┌─ MATERIAL FOR THIS EXERCISE
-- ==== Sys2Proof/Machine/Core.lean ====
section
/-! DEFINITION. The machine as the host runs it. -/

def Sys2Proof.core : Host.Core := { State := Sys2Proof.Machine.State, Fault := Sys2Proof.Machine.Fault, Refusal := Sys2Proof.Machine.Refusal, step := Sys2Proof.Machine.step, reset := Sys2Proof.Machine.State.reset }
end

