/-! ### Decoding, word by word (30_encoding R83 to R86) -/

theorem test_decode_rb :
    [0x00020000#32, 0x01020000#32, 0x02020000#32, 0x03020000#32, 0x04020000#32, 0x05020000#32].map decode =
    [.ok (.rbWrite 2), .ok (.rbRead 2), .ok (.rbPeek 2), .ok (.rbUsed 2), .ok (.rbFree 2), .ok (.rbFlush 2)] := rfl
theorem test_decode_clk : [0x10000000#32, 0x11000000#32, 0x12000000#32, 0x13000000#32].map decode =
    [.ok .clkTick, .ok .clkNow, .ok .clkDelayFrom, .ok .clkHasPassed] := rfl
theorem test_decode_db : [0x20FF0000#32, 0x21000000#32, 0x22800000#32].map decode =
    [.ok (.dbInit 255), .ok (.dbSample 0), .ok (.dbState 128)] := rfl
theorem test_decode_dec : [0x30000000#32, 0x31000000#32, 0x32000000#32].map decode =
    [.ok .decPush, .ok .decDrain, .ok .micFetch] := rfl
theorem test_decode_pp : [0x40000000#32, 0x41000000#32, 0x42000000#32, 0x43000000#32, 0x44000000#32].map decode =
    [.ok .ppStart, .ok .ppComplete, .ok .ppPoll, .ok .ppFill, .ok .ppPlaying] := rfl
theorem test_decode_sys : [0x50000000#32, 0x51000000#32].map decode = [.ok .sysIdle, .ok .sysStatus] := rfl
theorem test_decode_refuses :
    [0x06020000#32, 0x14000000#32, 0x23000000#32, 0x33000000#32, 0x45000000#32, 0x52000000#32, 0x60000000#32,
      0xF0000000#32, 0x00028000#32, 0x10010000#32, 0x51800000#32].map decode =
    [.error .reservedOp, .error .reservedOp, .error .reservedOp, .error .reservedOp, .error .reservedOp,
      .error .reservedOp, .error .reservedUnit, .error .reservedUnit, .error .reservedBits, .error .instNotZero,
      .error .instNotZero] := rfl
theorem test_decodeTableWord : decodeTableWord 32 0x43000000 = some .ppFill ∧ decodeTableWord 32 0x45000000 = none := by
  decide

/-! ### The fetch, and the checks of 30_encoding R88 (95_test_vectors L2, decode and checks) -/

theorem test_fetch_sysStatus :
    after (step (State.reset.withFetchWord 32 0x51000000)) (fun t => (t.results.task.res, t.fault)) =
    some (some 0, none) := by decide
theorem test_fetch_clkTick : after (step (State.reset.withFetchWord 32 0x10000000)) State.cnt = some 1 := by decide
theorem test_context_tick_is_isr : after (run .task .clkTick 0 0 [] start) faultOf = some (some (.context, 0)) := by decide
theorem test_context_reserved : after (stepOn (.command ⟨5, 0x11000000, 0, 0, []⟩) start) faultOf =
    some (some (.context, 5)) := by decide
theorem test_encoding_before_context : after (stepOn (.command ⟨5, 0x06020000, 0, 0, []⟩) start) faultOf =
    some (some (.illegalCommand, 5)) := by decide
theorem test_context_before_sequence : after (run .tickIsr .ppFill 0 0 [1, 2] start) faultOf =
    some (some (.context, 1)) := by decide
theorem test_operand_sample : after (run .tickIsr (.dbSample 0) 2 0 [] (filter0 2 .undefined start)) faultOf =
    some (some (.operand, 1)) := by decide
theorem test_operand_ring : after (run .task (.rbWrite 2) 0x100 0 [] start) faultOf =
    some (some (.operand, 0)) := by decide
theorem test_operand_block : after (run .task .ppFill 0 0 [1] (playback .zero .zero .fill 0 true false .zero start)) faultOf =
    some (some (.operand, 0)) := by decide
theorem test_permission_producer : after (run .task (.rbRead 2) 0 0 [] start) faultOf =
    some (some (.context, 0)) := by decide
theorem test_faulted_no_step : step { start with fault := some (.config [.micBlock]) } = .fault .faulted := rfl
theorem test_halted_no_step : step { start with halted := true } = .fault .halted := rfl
└─
┌─ MATERIAL FOR THIS EXERCISE
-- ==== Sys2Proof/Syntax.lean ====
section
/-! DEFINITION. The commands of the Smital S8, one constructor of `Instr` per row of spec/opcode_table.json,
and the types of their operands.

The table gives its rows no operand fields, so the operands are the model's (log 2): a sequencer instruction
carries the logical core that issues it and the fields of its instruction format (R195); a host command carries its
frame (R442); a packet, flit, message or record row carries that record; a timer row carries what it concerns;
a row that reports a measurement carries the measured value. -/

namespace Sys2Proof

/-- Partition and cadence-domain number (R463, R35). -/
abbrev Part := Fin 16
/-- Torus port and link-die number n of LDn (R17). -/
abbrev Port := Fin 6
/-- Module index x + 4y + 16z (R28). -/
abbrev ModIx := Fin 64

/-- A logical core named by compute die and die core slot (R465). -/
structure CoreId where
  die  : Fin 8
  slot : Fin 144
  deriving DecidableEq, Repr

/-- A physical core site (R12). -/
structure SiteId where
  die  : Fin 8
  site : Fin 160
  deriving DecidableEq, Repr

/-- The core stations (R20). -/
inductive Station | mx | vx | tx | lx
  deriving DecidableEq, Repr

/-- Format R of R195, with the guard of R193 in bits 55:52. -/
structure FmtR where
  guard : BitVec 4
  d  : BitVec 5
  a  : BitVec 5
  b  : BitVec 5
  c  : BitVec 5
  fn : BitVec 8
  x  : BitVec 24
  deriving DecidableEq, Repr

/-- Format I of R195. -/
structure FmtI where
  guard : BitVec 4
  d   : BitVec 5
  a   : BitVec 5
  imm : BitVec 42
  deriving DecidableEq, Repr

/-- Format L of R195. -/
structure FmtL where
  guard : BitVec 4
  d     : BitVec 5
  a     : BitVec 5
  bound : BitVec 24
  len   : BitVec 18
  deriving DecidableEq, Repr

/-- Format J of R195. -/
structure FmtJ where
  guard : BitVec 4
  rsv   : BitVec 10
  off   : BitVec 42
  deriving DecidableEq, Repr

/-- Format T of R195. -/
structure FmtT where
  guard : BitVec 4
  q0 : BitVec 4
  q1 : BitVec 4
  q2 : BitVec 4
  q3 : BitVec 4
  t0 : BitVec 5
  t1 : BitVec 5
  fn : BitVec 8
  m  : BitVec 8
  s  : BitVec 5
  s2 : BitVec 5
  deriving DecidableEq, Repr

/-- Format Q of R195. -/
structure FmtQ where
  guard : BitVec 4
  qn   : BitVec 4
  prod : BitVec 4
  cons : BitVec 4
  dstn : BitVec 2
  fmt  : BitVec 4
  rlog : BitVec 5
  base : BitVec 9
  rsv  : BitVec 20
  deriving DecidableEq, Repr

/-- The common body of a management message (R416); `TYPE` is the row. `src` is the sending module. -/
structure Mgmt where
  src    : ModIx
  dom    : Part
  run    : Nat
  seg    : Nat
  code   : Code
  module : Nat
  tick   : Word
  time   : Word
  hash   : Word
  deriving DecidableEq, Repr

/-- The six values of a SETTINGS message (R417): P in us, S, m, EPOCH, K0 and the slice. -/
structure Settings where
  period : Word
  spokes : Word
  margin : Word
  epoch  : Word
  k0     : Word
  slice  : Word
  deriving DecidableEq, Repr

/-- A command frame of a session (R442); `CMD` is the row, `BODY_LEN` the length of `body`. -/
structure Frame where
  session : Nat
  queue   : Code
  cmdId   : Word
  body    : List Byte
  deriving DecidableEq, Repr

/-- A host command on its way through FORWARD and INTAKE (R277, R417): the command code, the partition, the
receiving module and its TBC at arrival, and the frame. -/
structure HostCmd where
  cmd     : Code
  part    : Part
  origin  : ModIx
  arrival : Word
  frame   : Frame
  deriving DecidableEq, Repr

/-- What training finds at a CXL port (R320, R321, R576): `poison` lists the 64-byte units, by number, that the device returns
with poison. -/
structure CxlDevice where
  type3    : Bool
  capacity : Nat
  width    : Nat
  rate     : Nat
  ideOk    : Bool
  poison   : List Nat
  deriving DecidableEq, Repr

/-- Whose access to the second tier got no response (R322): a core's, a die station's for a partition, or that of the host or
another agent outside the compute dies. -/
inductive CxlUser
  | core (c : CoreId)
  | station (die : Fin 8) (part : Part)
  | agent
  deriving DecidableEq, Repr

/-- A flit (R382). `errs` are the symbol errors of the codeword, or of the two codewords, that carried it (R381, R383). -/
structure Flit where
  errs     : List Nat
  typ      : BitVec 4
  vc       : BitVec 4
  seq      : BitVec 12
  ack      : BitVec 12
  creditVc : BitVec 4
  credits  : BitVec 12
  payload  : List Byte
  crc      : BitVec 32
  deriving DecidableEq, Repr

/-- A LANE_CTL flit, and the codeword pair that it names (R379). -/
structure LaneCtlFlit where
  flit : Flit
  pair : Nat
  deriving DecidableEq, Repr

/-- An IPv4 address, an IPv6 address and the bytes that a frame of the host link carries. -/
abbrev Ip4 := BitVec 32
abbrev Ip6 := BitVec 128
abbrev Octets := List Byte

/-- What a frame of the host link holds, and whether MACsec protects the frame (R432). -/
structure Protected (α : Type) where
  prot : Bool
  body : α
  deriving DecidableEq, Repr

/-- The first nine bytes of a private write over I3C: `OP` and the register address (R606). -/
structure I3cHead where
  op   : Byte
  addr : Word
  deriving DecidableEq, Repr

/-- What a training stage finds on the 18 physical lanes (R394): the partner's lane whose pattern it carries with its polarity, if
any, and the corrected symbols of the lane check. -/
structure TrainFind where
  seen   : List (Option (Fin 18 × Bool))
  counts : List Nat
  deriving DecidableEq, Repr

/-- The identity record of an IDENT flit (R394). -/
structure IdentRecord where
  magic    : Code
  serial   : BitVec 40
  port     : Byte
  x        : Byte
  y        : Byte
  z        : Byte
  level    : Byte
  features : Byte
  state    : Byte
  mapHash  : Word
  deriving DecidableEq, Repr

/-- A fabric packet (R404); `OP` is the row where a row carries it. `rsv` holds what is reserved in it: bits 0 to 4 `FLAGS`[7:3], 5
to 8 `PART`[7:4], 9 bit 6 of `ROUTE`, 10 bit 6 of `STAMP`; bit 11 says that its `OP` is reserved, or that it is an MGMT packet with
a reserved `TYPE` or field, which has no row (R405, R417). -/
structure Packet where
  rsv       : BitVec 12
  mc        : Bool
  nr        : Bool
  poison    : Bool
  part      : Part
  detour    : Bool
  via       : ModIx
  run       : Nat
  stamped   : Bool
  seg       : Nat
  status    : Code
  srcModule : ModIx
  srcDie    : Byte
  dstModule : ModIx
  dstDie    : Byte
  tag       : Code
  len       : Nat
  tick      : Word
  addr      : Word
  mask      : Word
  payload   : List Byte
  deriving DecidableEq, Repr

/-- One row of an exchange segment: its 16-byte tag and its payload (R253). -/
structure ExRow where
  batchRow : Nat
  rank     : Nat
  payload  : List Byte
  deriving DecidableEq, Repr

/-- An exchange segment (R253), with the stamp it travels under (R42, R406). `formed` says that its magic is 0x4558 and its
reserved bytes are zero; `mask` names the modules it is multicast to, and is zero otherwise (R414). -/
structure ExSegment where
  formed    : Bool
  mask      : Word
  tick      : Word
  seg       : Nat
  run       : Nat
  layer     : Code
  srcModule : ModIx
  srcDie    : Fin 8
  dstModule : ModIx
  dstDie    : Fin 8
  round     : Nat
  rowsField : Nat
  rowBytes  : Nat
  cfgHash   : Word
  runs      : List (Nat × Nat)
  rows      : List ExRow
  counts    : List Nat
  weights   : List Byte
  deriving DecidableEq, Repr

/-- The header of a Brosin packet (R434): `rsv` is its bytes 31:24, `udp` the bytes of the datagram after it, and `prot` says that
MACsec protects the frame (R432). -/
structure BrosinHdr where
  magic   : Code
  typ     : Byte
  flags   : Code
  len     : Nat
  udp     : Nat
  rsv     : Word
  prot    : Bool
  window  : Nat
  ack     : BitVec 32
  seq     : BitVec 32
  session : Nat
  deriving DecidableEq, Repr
└─
Show, from the entries above, every line that includes the string "payload".

  payload  : List Byte
  payload   : List Byte
/-- One row of an exchange segment: its 16-byte tag and its payload (R253). -/
  payload  : List Byte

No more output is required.